### [WORK INSTRUCTIONS]
Please tally the lines in the records that include the word "isMax" and answer with the bare number.

### [DATASET RECORDS]

===============

/-- An instruction of a context that neither steps nor is asked to halt only puts the retired context back. -/
theorem issued_of_running {s : State} {x y : Ctx} {next : Word} (hs : (s.slot s.cur).step = false) (hy : y.stepOne = false)
    (hh : y.haltReq = false) : issued s x y next = s.putCtx s.cur (y.retired next) := by
  simp [issued_of_not_stepping hs hy, hh]

/-- Settles O5, by what retiring answers with STEP clear and with STEP set. -/
theorem retiringMovesOnAndSteppingHalts : Obligations.RetiringMovesOnAndSteppingHalts := by
  unfold Obligations.RetiringMovesOnAndSteppingHalts
  refine ⟨fun s x y next hs hy => ⟨fun hh => ?_, fun hh => ?_⟩, fun s x y next h => ?_⟩
  · rw [issued_of_running hs hy hh, retired_eq]
  · rw [issued_of_not_stepping hs hy, if_pos hh, retired_eq]
  · rw [issued_of_stepping h]
    exact halt_slot _ _ _

end Sys2Proof.Claims
end

section
/-! The register forms (R7, R98-R114): how an instruction whose operands are ready issues, one lemma for each body the forms share. -/
namespace Sys2Proof.Claims
open Sys2Proof.Machine

/-! ### Operands, destinations and the divide unit -/

/-- Registers among ready ones are ready. -/
theorem Ready.mono {s : State} {x : Ctx} {regs more : List Reg} (h : Ready s x more) (hsub : regs ⊆ more) : Ready s x regs := by
  obtain ⟨⟨hw, ho, hl⟩, hb⟩ := h
  exact ⟨⟨fun w hm hr => hw w hm (hsub hr), fun a ha r hr => ho a ha r (hsub hr), fun p hp hr => hl p hp (hsub hr)⟩,
    fun r hr => hb r (hsub hr)⟩

/-- Ready registers with a destination among them are read, and nothing else happens. -/
theorem run_operands_ready (i : Instr) {s : State} {x : Ctx} {srcs : List Reg} {d : Reg} (h : Ready s x (srcs ++ [d])) :
    (operands i srcs (some d)).run (start s x) = .ok ((srcs.map x.reg, .reg d), start s x) := by
  obtain ⟨⟨hw, ho, hl⟩, hb⟩ := h
  rw [← List.append_nil (srcs ++ [d])] at hw ho hl
  exact operands_plain i (start s x) srcs (some d) [] hw ho hl hb

/-- Ready registers are read without a destination, and nothing else happens. -/
theorem run_operands_ready_noDest (i : Instr) {s : State} {x : Ctx} {srcs : List Reg} (h : Ready s x srcs) :
    (operands i srcs none).run (start s x) = .ok ((srcs.map x.reg, .reg 0), start s x) := by
  obtain ⟨⟨hw, ho, hl⟩, hb⟩ := h
  rw [← List.append_nil srcs, ← List.append_nil (srcs ++ [])] at hw ho hl
  rw [← List.append_nil srcs] at hb
  exact operands_plain i (start s x) srcs none [] hw ho hl hb

theorem run_putSlow_reg (e : Ex) (d : Reg) (n : Nat) (v : Word) :
    (putSlow (.reg d) n v).run e =
      .ok ((), { e with cx := (e.cx.setReg d v).slow e.st.clock d (e.st.ccAfter e.st.cur.core n) }) := rfl

/-- The divide unit of the current core can be taken (R93). -/
abbrev UnitFree (s : State) : Prop := (s.core s.cur.core).divFree ≤ s.clock

/-- The state with the divide unit of the current core held for `n` cc (R92). -/
def unitHeldFor (s : State) (n : Nat) : State :=
  s.modCore s.cur.core fun k => { k with divFree := s.ccAfter s.cur.core n }

theorem run_dividerFree {e : Ex} (h : UnitFree e.st) : dividerFree.run e = .ok ((), e) := by
  rw [dividerFree, run_bind_ok (run_st e)]
  exact run_waitUnless (decide_eq_true h) e

theorem run_dividerFree_held {e : Ex} (h : ¬ UnitFree e.st) : dividerFree.run e = .error .wait := by
  rw [dividerFree, run_bind_ok (run_st e)]
  exact run_waitUnless_false (decide_eq_false h) e

/-- What a rounding operation makes of its context: the flags ORed in and, under SR, the counter advanced (R71, R79). -/
def roundedCtx (x : Ctx) (r : Rnd) (fl : Flags) : Ctx := (x.orFlags fl).advance (x.mode r).code 1

/-- What a rounding operation delivers (R108). -/
def roundedOp (x : Ctx) (srcs : List Reg) (p : Prec) (r : Rnd) (f : Bool → List FV → Exact × Flags) : Nat × Flags :=
  p.ffmt.deliver (x.mode r) (f ((x.mode r).code == 3) ((srcs.map x.reg).map (fpArg p)))

/-- A multiple of 4 has no bit below bit 2. -/
theorem and_three_eq_zero {v : Word} (h : v.toNat % 4 = 0) : v &&& 3 = 0 := by
  apply BitVec.eq_of_toNat_eq
  rw [BitVec.toNat_and]
  exact (Nat.and_two_pow_sub_one_eq_mod v.toNat 2).trans h

/-! ### The bodies -/

section
variable {s : State} {x : Ctx} (hx : s.ctx? s.cur = some x)
include hx

/-- A body that begins with ready operands goes on with their values and a destination register. -/
theorem runWord_operands {i : Instr} {srcs : List Reg} {d : Reg} {k : List Word × Plan → M Unit} {e : Ex}
    (hr : Ready s x (srcs ++ [d])) (hk : (k (srcs.map x.reg, .reg d)).run (start s x) = .ok ((), e)) :
    runWord (operands i srcs (some d) >>= k) s = .next e.retire :=
  runWord_ok hx ((run_bind_ok (run_operands_ready i hr)).trans hk)

/-- The same of a body that takes the divide unit first, where the unit is free. -/
theorem runWord_unit_operands {i : Instr} {srcs : List Reg} {d : Reg} {k : List Word × Plan → M Unit} {e : Ex}
    (hu : UnitFree s) (hr : Ready s x (srcs ++ [d])) (hk : (k (srcs.map x.reg, .reg d)).run (start s x) = .ok ((), e)) :
    runWord (dividerFree >>= fun _ => operands i srcs (some d) >>= k) s = .next e.retire :=
  runWord_ok hx ((run_bind_ok (run_dividerFree hu)).trans ((run_bind_ok (run_operands_ready i hr)).trans hk))

/-- R93: where the divide unit is held, a body that takes it waits, with no effect. -/
theorem runWord_unit_held {k : Unit → M Unit} (hu : ¬ UnitFree s) : runWord (dividerFree >>= k) s = .next s :=
  runWord_wait hx (run_bind_error (run_dividerFree_held hu))

theorem runWord_alu1 {i : Instr} {d a : Reg} {f : Word → Word} (hr : Ready s x [a, d]) :
    runWord (alu1 i d a f) s = .next (issued s x (x.setReg d (f (x.reg a))) (x.pc + 4)) :=
  runWord_operands hx (srcs := [a]) hr rfl

theorem runWord_alu2 {i : Instr} {d a b : Reg} {f : Word → Word → Word} (hr : Ready s x [a, b, d]) :
    runWord (alu2 i d a b f) s = .next (issued s x (x.setReg d (f (x.reg a) (x.reg b))) (x.pc + 4)) :=
  runWord_operands hx (srcs := [a, b]) hr rfl

theorem runWord_alu2Slow {n : Nat} {i : Instr} {d a b : Reg} {f : Word → Word → Word} (hr : Ready s x [a, b, d]) :
    runWord (alu2Slow n i d a b f) s =
      .next (issued s x ((x.setReg d (f (x.reg a) (x.reg b))).slow s.clock d (s.ccAfter s.cur.core n)) (x.pc + 4)) :=
  runWord_operands hx (srcs := [a, b]) hr rfl

theorem runWord_divide {i : Instr} {signed : Bool} {d a b : Reg} {f : Word → Word → Word} (hu : UnitFree s)
    (hr : Ready s x [a, b, d]) :
    runWord (divide i signed d a b f) s =
      let n := divLatency (if signed then (x.reg a).toInt.natAbs else (x.reg a).toNat)
      .next (issued (unitHeldFor s n) x ((x.setReg d (f (x.reg a) (x.reg b))).slow s.clock d (s.ccAfter s.cur.core n)) (x.pc + 4)) :=
  runWord_unit_operands hx (srcs := [a, b]) hu hr rfl

theorem exec_ins {d a b : Reg} {width : ExtW} (hr : Ready s x [a, b, d]) :
    exec (.ins d a b width) s =
      .next (issued s x (x.setReg d (insW (x.reg d) (x.reg a) (x.reg b) (extWidth width))) (x.pc + 4)) :=
  runWord_operands hx (srcs := [a, b, d]) (hr.mono (by simp)) rfl

theorem exec_lih {d : Reg} {k : Fin 4} {imm : BitVec 16} (hr : Ready s x [d]) :
    exec (.lih d k imm) s = .next (issued s x (x.setReg d (lihW (x.reg d) k.val imm)) (x.pc + 4)) :=
  runWord_operands hx (srcs := [d]) (hr.mono (by simp)) rfl

theorem exec_pcrel {d : Reg} {imm : BitVec 16} (hr : Ready s x [d]) :
    exec (.pcrel d imm) s = .next (issued s x (x.setReg d (x.pc + (imm.signExtend 64 <<< 2))) (x.pc + 4)) :=
  runWord_operands hx (srcs := []) hr rfl

/-! ### Floating point -/

theorem runWord_fpOp {i : Instr} {d : Reg} {srcs : List Reg} {p : Prec} {r : Rnd} {f : Bool → List FV → Exact × Flags}
    (hr : Ready s x (srcs ++ [d])) :
    runWord (fpOp i false d srcs p r f) s =
      let c := roundedOp x srcs p r f
      .next (issued s x (((roundedCtx x r c.2).setReg d (wd c.1)).slow s.clock d (s.ccAfter s.cur.core 4)) (x.pc + 4)) :=
  runWord_operands hx hr rfl

theorem runWord_fpOp_unit {i : Instr} {d : Reg} {srcs : List Reg} {p : Prec} {r : Rnd} {f : Bool → List FV → Exact × Flags}
    (hu : UnitFree s) (hr : Ready s x (srcs ++ [d])) :
    runWord (fpOp i true d srcs p r f) s =
      let c := roundedOp x srcs p r f
      .next (issued (unitHeldFor s (fpDivLatency p)) x
        (((roundedCtx x r c.2).setReg d (wd c.1)).slow s.clock d (s.ccAfter s.cur.core (fpDivLatency p))) (x.pc + 4)) :=
  runWord_unit_operands hx hu hr rfl

theorem runWord_fpMinMax {i : Instr} {isMax : Bool} {d a b : Reg} {p : Prec} (hr : Ready s x [a, b, d]) :
    runWord (fpMinMax i isMax d a b p) s =
      let c := p.ffmt.minMax isMax (lowBits (x.reg a) p.ffmt.width) (lowBits (x.reg b) p.ffmt.width)
      .next (issued s x (((x.orFlags c.2).setReg d (wd c.1)).slow s.clock d (s.ccAfter s.cur.core 4)) (x.pc + 4)) :=
  runWord_operands hx (srcs := [a, b]) hr rfl

theorem runWord_fpCmp {i : Instr} {k : CmpKind} {d a b : Reg} {p : Prec} (hr : Ready s x [a, b, d]) :
    runWord (fpCmp i k d a b p) s =
      let c := fpCompare k (fpArg p (x.reg a)) (fpArg p (x.reg b))
      .next (issued s x (((x.orFlags c.2).setReg d (bool01 c.1)).slow s.clock d (s.ccAfter s.cur.core 4)) (x.pc + 4)) :=
  runWord_operands hx (srcs := [a, b]) hr rfl

theorem exec_fcvt {d a : Reg} {dst src : FType} {r : Rnd} (hr : Ready s x [a, d]) :
    exec (.fcvt d a dst src r) s =
      let c := cvtRes dst (x.mode r) (cvtArg src (x.reg a))
      .next (issued s x (((roundedCtx x r c.2).setReg d c.1).slow s.clock d (s.ccAfter s.cur.core 4)) (x.pc + 4)) :=
  runWord_operands hx (srcs := [a]) hr rfl

/-! ### Branches -/

theorem runWord_branch {w : Nat} {i : Instr} {a b : Reg} {off : BitVec w} {c : Word → Word → Bool} (hr : Ready s x [a, b]) :
    runWord (branch i a b off c) s =
      .next (if c (x.reg a) (x.reg b) then issued s x (jumped s x) (targetOf x.pc off) else issued s x x (x.pc + 4)) := by
  have hrun : ∀ k : List Word × Plan → M Unit, (operands i [a, b] none >>= k).run (start s x) =
      (k ([x.reg a, x.reg b], .reg 0)).run (start s x) := fun k => run_bind_ok (run_operands_ready_noDest i hr)
  cases hc : c (x.reg a) (x.reg b)
  · exact runWord_ok hx ((hrun _).trans (by simp [hc]; rfl))
  · exact runWord_ok hx ((hrun _).trans (by simp [hc]; rfl))

theorem exec_call {d : Reg} {off : BitVec 21} (hr : Ready s x [d]) :
    exec (.call d off) s = .next (issued s x (jumped s (x.setReg d (x.pc + 4))) (targetOf x.pc off)) :=
  runWord_operands hx (srcs := []) hr rfl

theorem exec_jmpr {d t : Reg} (hr : Ready s x [t, d]) (ht : (x.reg t).toNat % 4 = 0) :
    exec (.jmpr d t) s = .next (issued s x (jumped s (x.setReg d (x.pc + 4))) (x.reg t)) :=
  runWord_operands hx (srcs := [t]) hr (run_bind_ok (run_faultIf_false (decide_eq_false fun hne => hne (and_three_eq_zero ht)) _ _ _))

end

end Sys2Proof.Claims
end

section
/-! The frame of the register forms (R7, R90, R98-R114): what issuing one of them leaves alone, in the machine and in its context. -/
namespace Sys2Proof.Claims
open Sys2Proof.Machine

/-! ### The machine outside a slot -/

theorem core_modCore (s : State) (c d : CoreId) (f : Core → Core) :
    (s.modCore c f).core d = if d.key = c.key then f (s.core d) else s.core d := by
  split
  case isTrue h => simp [State.core, State.modCore, State.setCore, h]
  case isFalse h => rw [State.modCore, State.core_setCore_ne s _ h]

theorem slot_setSlot_ne (k : Core) {m n : Nat} (x : Slot) (h : m % 11 ≠ n % 11) : (k.setSlot n x).slot m = k.slot m :=
  vecGet_set_ne _ _ fun e => h (congrArg Fin.val e).symm

theorem SameButSlot.refl (s : State) (c : CtxId) : SameButSlot s s c := by
  unfold SameButSlot
  simp

theorem SameButSlot.mem {s t : State} {c : CtxId} (h : SameButSlot s t c) : t.mem = s.mem := by
  obtain ⟨-, hmem, -⟩ := h
  exact hmem

theorem SameButSlot.trans {s t u : State} {c : CtxId} (h1 : SameButSlot s t c) (h2 : SameButSlot t u c) : SameButSlot s u c := by
  have hcore {p q r : Core} (h : { q with slots := p.slots, divFree := p.divFree } = p)
      (h' : { r with slots := q.slots, divFree := q.divFree } = q) : { r with slots := p.slots, divFree := p.divFree } = p :=
    (congrArg (fun k => { k with slots := p.slots, divFree := p.divFree }) h').trans h
  unfold SameButSlot at *
  grind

===============

### [OUTPUT FOR THIS EXERCISE]
3